Although the reshuffling in the industry allowed television stations to regain control over their programming schedule (which was previously controlled by the Punjabi brothers), the presence of two new players in the market had no drastic impact on television content.24 A decade of Sindhi dominance in the market had formed the tastes of the audience. While accepting some superficial, ‘cosmetic’ changes (instead of copied telenovelas, MD Entertainment and SinemArt offered derivatives of Korean and Taiwanese dramas), the audience showed resistance to drastic changes of format and genre. For example, in 2006 Leo Sutanto invited acclaimed Tempo journalist and novel writer Leila Chudori to write an innovative scenario for the show Dunia tanpa koma (The world without commas, henceforth DTK), which would address socially meaningful topics.25 Despite (or because of) its novelty, topicality, and high production value, the show turned out to be a flop. The dominance of the Sindhi-owned companies also had an impact on the labour force in the market. As discussed, locally available media practitioners were trained by MultiVision and other Sindhi-owned companies (Rapi, Soraya Intercine, and StarVision) and had no skills to make technically and dramatically innovative series.

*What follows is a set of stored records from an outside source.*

-- ==== Sys2Proof/Machine/State.lean ====
section
/-! DEFINITION. The state of the module: every register (by CRS address), memory (by MPA), every queue, buffer,
engine and counter the spec gives it, and the queue of waiting commands. State after reset stands at the end. -/
namespace Sys2Proof.Machine

/-- Reasons to stop with a fault. The module never stops: what the manual calls a refusal, a bus error or a security
alarm is a next state (a fault register, an event, a response). So there is no constructor. -/
inductive Fault
  deriving DecidableEq, Repr

/-- Reasons to refuse a command. -/
inductive Refusal
  /-- Raised by `exec` alone, for a command whose meaning is not written. Safe: the run ends. -/
  | notModelled (mnemonic : String)
  deriving DecidableEq, Repr

/-- An event raised by a die (R16): its code, the die (DDIE numbering), the canton if it names one, and DETAIL. -/
structure Event where
  code : Nat
  die : Nat
  canton : Option Nat
  detail : List Byte
  deriving DecidableEq, Repr

/-- What the last access of the outside world was answered. -/
inductive Resp
  | none
  | value (x : W32)
  | data (bs : List Byte)
  | done
  | busError
  | tooLong
  | miss
  | code (n : Nat)
  deriving DecidableEq, Repr

/-! ### Package fabric (R18-R26, R362-R366) -/

/-- A packet in the fabric: what it carries and its turn order (R22), where its head is and whether it waits at an output
stage (R23). -/
structure Packet where
  id : Nat
  src : Fin 64
  dst : Fin 64
  cls : PacketClass
  turn : Fin 3
  flits : Nat
  col : Nat
  row : Nat
  waiting : Bool
  arrive : Nat
  deriving DecidableEq, Repr

/-- One shared arbiter (R362-R366): the grant decided for the next cycle and whether its packet restarts after a
revocation; per plane the transfer in progress with the units still to carry, the packet revoked, and the requester
granted last; masked requesters; the slot count; the urgent budget of each plane and its slots since the last refill. -/
structure ArbState where
  grant : Option (ArbReq × Bool)
  busy : Vector (Option (ArbReq × Nat)) 8
  revoked : Vector (Option ArbReq) 8
  masked : List Nat
  last : Vector Nat 8
  slot : Nat
  budget : Vector Nat 8
  used : Vector Nat 8
  deriving DecidableEq, Repr

/-- An arbiter after reset: nothing granted, the urgent budget at its depth of two packets (R365). -/
def ArbState.reset : ArbState :=
  ⟨none, Vector.replicate 8 none, Vector.replicate 8 none, [], Vector.replicate 8 0, 0, Vector.replicate 8 2, Vector.replicate 8 0⟩

/-! ### Compute die: sequencer (R160-R173) -/

/-- A command in a unit FIFO: the queue that dispatched it, the word, its queue index (or place in the innermost call
block), the call depth, its place in the die's dispatch order, and whether it is a repeat that signals nothing. -/
structure UCmd where
  q : Fin 4
  w : Cmd
  idx : Nat
  depth : Nat
  seq : Nat
  quiet : Bool
  deriving DecidableEq, Repr

/-- One active call block (R173): address of its next command, commands left, place in the block. -/
structure Frame where
  addr : Nat
  left : Nat
  pos : Nat
  deriving DecidableEq, Repr
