-- ==== Sys2Proof/Machine/Operands.lean ====
section
/-! DEFINITION. Operand forms of the vector engine: encoding, ranges, reading and writing of elements (R124-R129, R51,
R132, R156). -/
namespace Sys2Proof.Machine

/-- A vector-engine operand (R124): byte address of a stream, start element of a tile operand (over all tile
registers), a scalar or mask register, none; `bad` for an encoding whose kind is not defined. -/
inductive Opnd | stream (a : Nat) | tile (k : Nat) | scalar (n : Nat) | none | mask (v : Nat) | bad
  deriving DecidableEq, Repr

/-- A 21-bit operand field (R124). -/
def opnd (n : Nat) : Opnd :=
  if n.testBit 20 then .stream (n % 2 ^ 20 * 64)
  else match n / 2 ^ 18 with
    | 0 => .tile (n % 16 * 4096 + n / 16 % 4096)
    | 1 => .scalar (n % 16)
    | 2 => .none
    | 3 => .mask (n % 8)
    | _ => .bad

/-- Whether an operand field has a reserved bit set (R124). -/
def opndReserved (n : Nat) : Bool :=
  if n.testBit 20 then false
  else match n / 2 ^ 18 with
    | 0 => n / 2 ^ 16 % 4 != 0
    | 1 => n % 2 ^ 18 / 16 != 0
    | 2 => n % 2 ^ 18 != 0
    | 3 => n % 2 ^ 18 / 8 != 0
    | _ => false

/-- Element format of a code of R132; none for the integers and E8M0. -/
def vNFmt : Nat → Option NFmt
  | 0 => some .fp32 | 1 => some .bf16 | 2 => some .fp16 | 5 => some .e4m3 | 6 => some .e5m2 | 7 => some .e2m1
  | 13 => some .e4m3 | 14 => some .e5m2 | 15 => some .e2m1 | _ => none

/-- Bits of an element in a format of R132. -/
def vBits : Nat → Nat
  | 0 => 32 | 1 => 16 | 2 => 16 | 3 => 32 | 4 => 8 | 5 => 8 | 6 => 8 | 7 => 4 | 8 => 8 | 13 => 8 | 14 => 8 | 15 => 4
  | _ => 8

/-- Integer formats. -/
def vInt (f : Nat) : Bool := f == 3 || f == 4
/-- Block-scaled formats. -/
def vScaled (f : Nat) : Bool := decide (13 ≤ f)
/-- Reserved format codes. -/
def vReserved (f : Nat) : Bool := decide (9 ≤ f) && decide (f ≤ 12)

/-- An operand element as a value: exact float or integer. -/
inductive Val | f (v : FVal) | i (n : Int)
  deriving DecidableEq, Repr

/-- The float of a value. -/
def Val.float : Val → FVal
  | .f v => v
  | .i n => FVal.ofInt n

/-- The integer of a value (0 for a float). -/
def Val.int : Val → Int
  | .f _ => 0
  | .i n => n

/-- Element k of `bits` bits of a stream at an MPA (R51, R124). -/
def State.elemAt (s : State) (a bits k : Nat) : Nat :=
  if bits = 4 then (s.byte (a + k / 2)).toNat / (if k % 2 = 0 then 1 else 16) % 16
  else s.num (a + k * (bits / 8)) (bits / 8)

/-- Element k of `bits` bits written into a stream. -/
def State.putElem (s : State) (a bits k x : Nat) : State :=
  if bits = 4 then
    let b := (s.byte (a + k / 2)).toNat
    s.putBytes (a + k / 2) [BitVec.ofNat 8 (if k % 2 = 0 then b / 16 * 16 + x % 16 else b % 16 + x % 16 * 16)]
  else s.putNum (a + k * (bits / 8)) (bits / 8) x

/-- Vector engine of die d. -/
def State.ve (s : State) (d : Fin 40) : VEng := (s.cd d).ve
/-- Vector engine of die d replaced. -/
def State.setVe (s : State) (d : Fin 40) (v : VEng) : State := s.setCd d { s.cd d with ve := v }

/-- What an unlisted tile element holds. -/
def tileDefault : Nat → W32 := fun _ => 0

/-- Tile element i (4096t + index) of a vector engine. -/
def VEng.tile (v : VEng) (i : Nat) : Nat := (Sparse.get tileDefault v.tiles i).toNat

/-- Whether a parity error is met at tile element i. -/
def badTile (bad : List VeBad) (i : Nat) : Bool :=
  bad.any (fun b => match b with | .tile t k => t.val * 4096 + k.val == i | _ => false)

/-- Whether a parity error is met in scalar register n. -/
def badScalar (bad : List VeBad) (n : Nat) : Bool :=
  bad.any (fun b => match b with | .scalar m => m.val == n | _ => false)

/-- Whether a parity error is met in a byte of mask register v. -/
def badMask (bad : List VeBad) (v byte : Nat) : Bool :=
  bad.any (fun b => match b with | .mask u k => u.val == v && k.val == byte | _ => false)

/-- Bit k of mask register v; a byte with a parity error reads 0 (R156). -/
def maskBitOf (e : VEng) (bad : List VeBad) (v k : Nat) : Bool :=
  !badMask bad v (k / 8) && (e.masks.getD v 0).toNat.testBit k

/-- A raw 32-bit register element: the parity replacement is the canonical NaN, or −2^31 in the integer domain. -/
def regWord (int lost : Bool) (x : Nat) : Nat := if lost then (if int then 0x80000000 else 0x7FC00000) else x

/-- Element k of a value operand, read in format `fmt` (R126, R156). -/
def State.readElem (s : State) (d : Fin 40) (bad : List VeBad) (o : Opnd) (fmt k : Nat) : Val :=
  let e := s.ve d
  let word := fun (x : Nat) => if vInt fmt then Val.i (signedN 32 x) else Val.f (f32 x)
  match o with
  | .stream a =>
    let c := s.elemAt (lsBase d + a) (vBits fmt) k
    if vInt fmt then .i (signedN (vBits fmt) c)
    else match vNFmt fmt with
      | some f => .f (f.decode c)
      | none => .f .nan
  | .tile i => word (regWord (vInt fmt) (badTile bad (i + k)) (e.tile (i + k)))
  | .scalar n => word (regWord (vInt fmt) (badScalar bad n) (e.scal.getD n 0).toNat)
  | _ => .f .nan

/-- Whether reading the active ones of N elements of an operand meets a parity error (R129, R156). -/
def opndParity (bad : List VeBad) (act : Nat → Bool) (o : Opnd) (n : Nat) : Bool :=
  match o with
  | .tile i => (List.range n).any (fun k => act k && badTile bad (i + k))
  | .scalar m => badScalar bad m && (List.range n).any act
  | .mask v => (List.range n).any (fun k => act k && badMask bad v (k / 8))
  | _ => false

/-- The 32-bit register word of a result code: widened exactly to FP32, or sign-extended to INT32 (R127). -/
def widen (fmt c : Nat) : Nat :=
  if vInt fmt then unsignedN 32 (signedN (vBits fmt) c)
  else match vNFmt fmt with
    | some f => NFmt.fp32.rne (f.decode c)
    | none => c

/-- Element k of a destination written with a result code of format `fmt` (R127). -/
def State.writeElem (s : State) (d : Fin 40) (o : Opnd) (fmt k c : Nat) : State :=
  match o with
  | .stream a => s.putElem (lsBase d + a) (vBits fmt) k c
  | .tile i =>
    let e := s.ve d
    s.setVe d { e with tiles := Sparse.set tileDefault e.tiles (i + k) (BitVec.ofNat 32 (widen fmt c)) }
  | .scalar n =>
    let e := s.ve d
    s.setVe d { e with scal := e.scal.setIfInBounds n (BitVec.ofNat 32 (widen fmt c)) }
  | _ => s

/-- Elements of a destination written from `k` on; `none` leaves an element as it is (R129). -/
def State.writeElems (s : State) (d : Fin 40) (o : Opnd) (fmt : Nat) : Nat → List (Option Nat) → State
  | _, [] => s
  | k, x :: xs =>
    State.writeElems (match x with | some c => s.writeElem d o fmt k c | none => s) d o fmt (k + 1) xs

/-- Mask register v with bits from `k` on written. -/
def writeMaskBits (m : BitVec 8192) : Nat → List (Option Bool) → BitVec 8192
  | _, [] => m
  | k, x :: xs =>
    let one := BitVec.ofNat 8192 (2 ^ k)
    writeMaskBits (match x with | some true => m ||| one | some false => m &&& ~~~ one | none => m) (k + 1) xs

/-- Bits of a mask register of die d written. -/
def State.writeMask (s : State) (d : Fin 40) (v k : Nat) (bs : List (Option Bool)) : State :=
  let e := s.ve d
  s.setVe d { e with masks := e.masks.setIfInBounds v (writeMaskBits (e.masks.getD v 0) k bs) }

/-- Bytes of a stream of n elements. -/
def streamLen (fmt n : Nat) : Nat := (n * vBits fmt + 7) / 8

/-- The byte range in the local store, or the element range over the tile registers, of an operand of n elements. -/
inductive Span | none | ls (a n width : Nat) | tile (k n : Nat)
  deriving DecidableEq, Repr

/-- The range an operand covers. -/
def spanOf (o : Opnd) (fmt n : Nat) : Span :=
  match o with
  | .stream a => .ls a (streamLen fmt n) (vBits fmt)
  | .tile k => .tile k n
  | _ => .none

/-- Whether a range lies inside its store (0x4) and its tile registers (0x5). -/
def spanFault (sp : Span) : Bool × Bool :=
  match sp with
  | .none => (false, false)
  | .ls a n _ => (!inStore lsBytes a n, false)
  | .tile k n => (false, decide (65536 < k + n))

/-- Whether a destination overlaps a source otherwise than from the same element with the same width (R150). -/
def spanClash (dst src : Span) : Bool :=
  match dst, src with
  | .ls a n w, .ls b m v => decide (a < b + m) && decide (b < a + n) && !(a == b && w == v)
  | .tile k n, .tile j m => decide (k < j + m) && decide (j < k + n) && k != j
  | _, _ => false

/-- Whether two destinations overlap at all. -/
def spanMeet (x y : Span) : Bool :=
  match x, y with
  | .ls a n _, .ls b m _ => decide (a < b + m) && decide (b < a + n)
  | .tile k n, .tile j m => decide (k < j + m) && decide (j < k + n)
  | _, _ => false

end Sys2Proof.Machine
end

In sum, the sense of ‘corporacy’ among Sindhi sinetron producers has considerably limited the competition in the market, resulting in a small variety of sinetron formats and genres. It also contributed to the formation of audience tastes. Of course, poor variety was also a risk-aversion strategy used by the television management (Rakhmani 2014; Barkin 2004), but this strategy alone does not fully explain the stable success of very few sinetron PH s and the absence of new entrants.

4.2 The Sentiment of Independence

Along with a sense of brotherhood, the sentiment of independence, the ultimate desire of Sindhis to own a business, also significantly shaped the development of the television industry and its end product. To be a true Sindhi it is not enough just to be in business—one has to own one. Even if younger Sindhis often choose to launch their careers in international companies rather than in the family business, after several years most go into private entrepreneurship. The increasing interest in professional careers among the younger generations is mostly about creating a new path to the same old goal—self-employment. Such a focus on business ownership has historically resulted in several peculiarities of Sindhi businesses. For example, Sindhi-owned companies rarely outlive two generations and do not grow into conglomerates. Sindhi entrepreneurs favour only short-term investment and prefer expanding businesses to new localities rather than investing in further business development in the same country. To sum up, business ownership and the number of businesses owned continue to gain most prestige within the community.26

As mentioned earlier, the development of soap opera production into a rather independent and strong branch of the media industry was not an automatic outcome of television liberalization and commercialization. The production of local television can be carried out by private television stations, which in industry terms is known as ‘in-house production’, or by freelance producers who mobilize financial and human capital, and production facilities on a project basis. During the initial years of commercial television, the production of local soap operas was indeed something that was practised by a random selection of individual producers. By drawing on an international pool of funding, human capital, and creative ideas, Sindhis were, however, able to turn these random production practices into routine. Sinetron production quickly grew into a fully fledged industry, with an estimated turnover of hundreds of millions of dollars (Rakhmani 2014:441).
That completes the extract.